Somehow can't directly comment in the code will thus do it here. Some minor text based improvements first:

  • get_database_connection
     query_database
    

    transform_required_format
    load_data_db
    I would suggest adding () behind the function name, i.e. get_database_connection().

  • schema link: does not work for me "page not found"

  • best practices of managing credentials) one closing bracket which is too much

  • required format) same here and a dot behind or the If afterwards with small i

  • create a that does nothing , I guess we are missing function here

  • for the very last two sentences a dot is missing at the end.
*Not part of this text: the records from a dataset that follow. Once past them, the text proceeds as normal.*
-- ==== Sys2Proof/Tests/Slice0.lean ====
section
/-! SUPPORT. Tests of this model: expected values are those of spec/95_test_vectors.md (its vector's id is in each test's
comment) or are worked out by hand from the rule named; and for each obligation a witness that its hypotheses can be met. -/

namespace Sys2Proof.Tests

open Sys2Proof Sys2Proof.Machine

/-! ### Helpers -/

/-- The reset state with registers set by hand (spec/95_test_vectors.md section 0). -/
def regs (rs : List (RegIdx × Byte)) : State := rs.foldl (fun s p => s.writeV p.1 p.2) State.reset

/-- The state an outcome leaves, if it leaves one. -/
def nextOf : Result → Option State
  | .next t => some t
  | .fault _ => none
  | .refused _ => none

/-- The state after one `Step(rnd)` of the word stored where `s` fetches. -/
def ran (s : State) (w : Word) (rnd : Byte := 0x00#8) : Option State := nextOf (performStep rnd (s.withWordAtPc w))

/-- What a test looks at in the state after. -/
def look {α : Type} (o : Option State) (f : State → α) : Option α := o.map f

/-! ### WellFormed refuses ill-formed terms -/

theorem test_wellFormed_sys_of_a_ret_word : Instr.wellFormed (.sys 0x0EE#12) = false := by decide

theorem test_wellFormed_undef8_of_a_defined_subop :
    Instr.wellFormed (.undef8 0x014#12) = false ∧ Instr.wellFormed (.undef8 0x01E#12) = false := by decide

theorem test_wellFormed_undefF_of_a_defined_subop :
    Instr.wellFormed (.undefF 0x365#12) = false ∧ Instr.wellFormed (.undefF 0x31E#12) = false := by decide

/-! ### Decoding: one word of every row, written out from the encoding column of spec/opcode_table.json -/

theorem test_decode_ret : decodeWord 0b0000_11111111_1110#16 = .ret 0xFF#8 := by decide
theorem test_decode_sys : decodeWord 0b0000_000011101111#16 = .sys 0x0EF#12 := by decide
theorem test_decode_jp : decodeWord 0b0001_101010111100#16 = .jp 0xABC#12 := by decide
theorem test_decode_call : decodeWord 0b0010_001100000001#16 = .call 0x301#12 := by decide
theorem test_decode_seImm : decodeWord 0b0011_1010_01000010#16 = .seImm 0xA#4 0x42#8 := by decide
theorem test_decode_sneImm : decodeWord 0b0100_1111_00000001#16 = .sneImm 0xF#4 0x01#8 := by decide
theorem test_decode_seReg : decodeWord 0b0101_1010_1011_0111#16 = .seReg 0xA#4 0xB#4 0x7#4 := by decide
theorem test_decode_ldImm : decodeWord 0b0110_1010_01000010#16 = .ldImm 0xA#4 0x42#8 := by decide
theorem test_decode_addImm : decodeWord 0b0111_0001_11111110#16 = .addImm 0x1#4 0xFE#8 := by decide
theorem test_decode_ldReg : decodeWord 0b1000_0001_0010_0000#16 = .ldReg 0x1#4 0x2#4 := by decide
theorem test_decode_orReg : decodeWord 0b1000_0001_0010_0001#16 = .orReg 0x1#4 0x2#4 := by decide
theorem test_decode_andReg : decodeWord 0b1000_0001_0010_0010#16 = .andReg 0x1#4 0x2#4 := by decide
theorem test_decode_xorReg : decodeWord 0b1000_0001_0010_0011#16 = .xorReg 0x1#4 0x2#4 := by decide
theorem test_decode_addReg : decodeWord 0b1000_0001_0010_0100#16 = .addReg 0x1#4 0x2#4 := by decide
theorem test_decode_subReg : decodeWord 0b1000_0001_0010_0101#16 = .subReg 0x1#4 0x2#4 := by decide
theorem test_decode_shr : decodeWord 0b1000_0001_0010_0110#16 = .shr 0x1#4 0x2#4 := by decide
theorem test_decode_subnReg : decodeWord 0b1000_0001_0010_0111#16 = .subnReg 0x1#4 0x2#4 := by decide
theorem test_decode_shl : decodeWord 0b1000_0001_0010_1110#16 = .shl 0x1#4 0x2#4 := by decide
theorem test_decode_undef8 : decodeWord 0b1000_0001_0010_1111#16 = .undef8 0x12F#12 := by decide
theorem test_decode_sneReg : decodeWord 0b1001_1010_1011_1111#16 = .sneReg 0xA#4 0xB#4 0xF#4 := by decide
theorem test_decode_ldI : decodeWord 0b1010_000100100011#16 = .ldI 0x123#12 := by decide
theorem test_decode_jpV0 : decodeWord 0b1011_010000000000#16 = .jpV0 0x400#12 := by decide
theorem test_decode_rnd : decodeWord 0b1100_0010_00001111#16 = .rnd 0x2#4 0x0F#8 := by decide
theorem test_decode_undefD : decodeWord 0b1101_000100100011#16 = .undefD 0x123#12 := by decide
theorem test_decode_undefE : decodeWord 0b1110_000110011110#16 = .undefE 0x19E#12 := by decide
theorem test_decode_ldVxDT : decodeWord 0b1111_0011_00000111#16 = .ldVxDT 0x3#4 := by decide
theorem test_decode_ldDTVx : decodeWord 0b1111_0011_00010101#16 = .ldDTVx 0x3#4 := by decide
theorem test_decode_ldSTVx : decodeWord 0b1111_0011_00011000#16 = .ldSTVx 0x3#4 := by decide
theorem test_decode_addI : decodeWord 0b1111_0011_00011110#16 = .addI 0x3#4 := by decide
theorem test_decode_ldF : decodeWord 0b1111_0011_00101001#16 = .ldF 0x3#4 := by decide
theorem test_decode_ldB : decodeWord 0b1111_0011_00110011#16 = .ldB 0x3#4 := by decide
theorem test_decode_storeRegs : decodeWord 0b1111_0011_01010101#16 = .storeRegs 0x3#4 := by decide
theorem test_decode_loadRegs : decodeWord 0b1111_0011_01100101#16 = .loadRegs 0x3#4 := by decide
theorem test_decode_undefF : decodeWord 0b1111_0001_00011111#16 = .undefF 0x11F#12 := by decide
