/-- Square root, exact up to the mark; of a negative value NaN, of −0 −0 (07 R211). -/
def Val.sqrt : Val → Val
  | .nan => .nan
  | .inf n => if n then .nan else .inf false
  | .num n m e _ =>
    if m = 0 then .num n 0 0 false
    else if n then .nan
    else
      let k : Nat := 300 + (if e % 2 = 0 then 0 else 1)
      let w := m <<< k
      let r := isqrt (Nat.log2 w / 2 + 1) w
      .num false r ((e - k) / 2) (r * r != w)

/-- Comparison of finite magnitudes and signs: the order of the exact values, zeros equal.  NaN compares false. -/
def Val.lt (a b : Val) : Bool :=
  match a, b with
  | .nan, _ => false
  | _, .nan => false
  | .inf x, .inf y => x && !y
  | .inf x, _ => x
  | _, .inf y => !y
  | .num na ma ea _, .num nb mb eb _ =>
    let e := min ea eb
    decide (alignTo na ma ea e < alignTo nb mb eb e)

/-- Equality of exact values, zeros equal.  NaN is equal to nothing. -/
def Val.eqv (a b : Val) : Bool :=
  match a, b with
  | .nan, _ => false
  | _, .nan => false
  | _, _ => !a.lt b && !b.lt a

/-! ### Formats -/

/-- A floating-point format (06 R180). -/
structure Fmt where
  code : Nat
  bits : Nat
  exp : Nat
  frac : Nat
  bias : Nat
  hasInf : Bool
  nanCode : Nat
  maxCode : Nat
  flush : Bool
  deriving DecidableEq, Repr

def fp64 : Fmt := ⟨0x08, 64, 11, 52, 1023, true, 0x7FF8000000000000, 0x7FEFFFFFFFFFFFFF, false⟩
def fp32 : Fmt := ⟨0x07, 32, 8, 23, 127, true, 0x7FC00000, 0x7F7FFFFF, true⟩
def bf16 : Fmt := ⟨0x05, 16, 8, 7, 127, true, 0x7FC0, 0x7F7F, true⟩
def fp16 : Fmt := ⟨0x06, 16, 5, 10, 15, true, 0x7E00, 0x7BFF, true⟩
def e5m2 : Fmt := ⟨0x03, 8, 5, 2, 15, true, 0x7E, 0x7B, true⟩
def e4m3 : Fmt := ⟨0x02, 8, 4, 3, 7, false, 0x7F, 0x7E, true⟩

/-- FP32 with its subnormals kept, as rne32 rounds (06 R188). -/
def gradual32 : Fmt := { fp32 with flush := false }

/-- The E2M1 magnitudes as a format of their own: every one of the eight is a value, and there is neither infinity nor NaN (06 R182). -/
def e2m1Fmt : Fmt := ⟨0x01, 4, 2, 1, 1, false, 0, 7, false⟩

/-- The floating-point format of a code of 03 R96. -/
def fmtOf (c : Nat) : Option Fmt :=
  if c = 0x08 then some fp64 else if c = 0x07 then some fp32 else if c = 0x05 then some bf16
  else if c = 0x06 then some fp16 else if c = 0x03 then some e5m2 else if c = 0x02 then some e4m3 else none

/-- The element width in bits of a format code (03 R96); 0 for an undefined code. -/
def fmtBits (c : Nat) : Nat :=
  if c = 0x01 then 4 else if c = 0x02 ∨ c = 0x03 ∨ c = 0x04 ∨ c = 0x0D then 8
  else if c = 0x05 ∨ c = 0x06 ∨ c = 0x09 then 16 else if c = 0x07 ∨ c = 0x0A then 32
  else if c = 0x08 ∨ c = 0x0B ∨ c = 0x0C then 64 else 0

/-- A format code is an integer format (06 R186). -/
def isIntFmt (c : Nat) : Bool := c == 0x04 || c == 0x09 || c == 0x0A || c == 0x0B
It already looks great thanks a lot! I will now try it out myself and then might add more content related comments.

@tinneuro
Copy link

One idea I have and you might disagree but to also in addition to the Wikipedia article maybe just write in brackets behind monkey patching (overwrite existing functions). This could also be added to the three step process.

@tinneuro
Copy link

To retrieve the values from the config file we use the package's function get_data_config_value() and we supply a string with the parameter name, separating each nested level with a colon (i.e. "datasource:db:driver").
For me it would be useful to refer here to the db_functions.R script. For example
"In the function get_database_connection() in the db_functions.R script we retrieve the values from the config file we using the SDT package's function get_data_config_value(). We supply a string with the parameter name, separating each nested level with a colon (i.e. "datasource:db:driver")."

@tinneuro
Copy link

For more clarity we can add:

  • Depending on your database schema you need to adjust the SQL query query_database() inside db_functions.R .
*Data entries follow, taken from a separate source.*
/-- FUSED_SOFTMAX. -/
def Job.badSoftmax (j : Job) (f : Nat → Option Tensor) (r : OpRec) : Bool :=
  let m := r.par 4 4
  let n := r.par 8 4
  let dv := r.par 16 4
  let bwd := r.par 0 1 == 1
  let fl := r.par 1 1
  let stats := f (r.par 28 2)
  j.badProduct (f r.a) (f r.b) none none (bitOf fl 1) (bitOf fl 2) m n (r.par 12 4) 1 ||
  !operandFits (f r.c) (bitOf fl 3) n dv 1 || !j.blocksAlong (f r.c) (if bitOf fl 3 then 1 else 0) ||
  !atLeast (f r.dst) (if bwd then [n, m] else [dv, m]) || !atLeast (f (r.par 30 2)) [dv, m] || !atLeast (f (r.par 32 2)) [dv, m] ||
  !atLeast (f (r.par 34 2)) [n, m] || !exactly stats [2, m] || (bwd && stats.isNone) ||
  badFormats [(f r.a, r.par 20 1), (f r.b, r.par 21 1), (f r.dst, r.par 23 1), (f (r.par 34 2), r.par 22 1), (stats, 0x07)]

/-- The vector operations, COPY and CONVERT. -/
def badVector (f : Nat → Option Tensor) (r : OpRec) : Bool :=
  match f r.dst with
  | none => false
  | some d =>
    let dim := r.par 1 1
    if r.op = 0x0004 then d.ext dim != 1 || !broadcasts d (f r.a) dim || !broadcasts d (f r.c) 4
    else if r.op = 0x0005 then !broadcasts d (f r.a) 4 || (match f r.a with
      | some a => a.ext dim != d.ext dim
      | none => false) || !broadcasts d (f r.c) 4
    else !broadcasts d (f r.a) 4 || !broadcasts d (f r.b) 4 || !broadcasts d (f r.c) 4

/-- OPT_UPDATE. -/
def badOpt (f : Nat → Option Tensor) (stepped : Bool) (r : OpRec) : Bool :=
  let wrong := fun (s kind : Nat) (learn : Bool) => match f s, f r.dst with
    | some t, some w => t.kind != kind || (learn && !t.stepWritten) || !sameExtents t w
    | _, _ => false
  !stepped || wrong r.dst 1 true || wrong r.a 4 false || wrong r.b 2 true || wrong r.c 2 true ||
  (r.par 2 2 != noSlot && (!hasFormat (f (r.par 2 2)) 0x08 || !exactly (f (r.par 2 2)) []))

/-- The delta tensors, the structure and the vectors of SOLVE_STEP break R264 or R282; `mask` is the course's engine mask. -/
def Job.badSolve (j : Job) (f : Nat → Option Tensor) (mask : Nat) (r : OpRec) : Bool :=
  match j.structures.find? (·.handle == r.par 0 4) with
  | none => true
  | some x =>
    let wrong := fun (t : Option Tensor) => !hasFormat t 0x08 && !(bitOf (r.par 5 1) 0 && hasFormat t 0x0C)
    let rank1 := fun (t : Option Tensor) => match t with
      | some u => u.rank == 1
      | none => true
    let grad := fun (t : Option Tensor) (len : Nat) => hasFormat t 0x08 && exactly t [len] && (match t with
      | some u => u.kind == 4
      | none => true)
    x.mask.toNat != mask ||
    (bitOf (r.par 4 1) 2 && (wrong (f r.a) || !exactly (f r.a) [x.n] || wrong (f r.dst) || !exactly (f r.dst) [x.n])) ||
    !grad (f (r.par 18 2)) x.n || !grad (f (r.par 20 2)) x.n || !grad (f (r.par 22 2)) x.nnz ||
    (bitOf (r.par 4 1) 3 && !bitOf (r.par 4 1) 2 && r.dst != noSlot && (wrong (f r.dst) || !exactly (f r.dst) [x.n])) ||
    badFormats [(f r.b, 0x08), (f r.c, 0x0A), (f (r.par 16 2), 0x0A), (f (r.par 24 2), 0x0B), (f (r.par 26 2), 0x04)] ||
    !rank1 (f r.b) || !rank1 (f r.c) || (match f r.b, f r.c with
      | some a, some b => a.ext 0 != b.ext 0
      | _, _ => false) ||
    !exactly (f (r.par 16 2)) [] || !exactly (f (r.par 24 2)) [] || !rank1 (f (r.par 26 2)) || !atLeast (f (r.par 26 2)) [128]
  • Depending on the format of the data you retrieve from your DB you will need to do some transformations. This can be done by adjusting transform_required_format() inside db_functions.R to your needs.

@tinneuro
Copy link

monkey_patch(your_function, “SignalDetectionTool", "function_name_to_replace")
After this maybe write: In the script monkey_patching.R. we have provided the necessary code.

@tinneuro
Copy link

Great thanks for all the improvements! I am happy with the gist now.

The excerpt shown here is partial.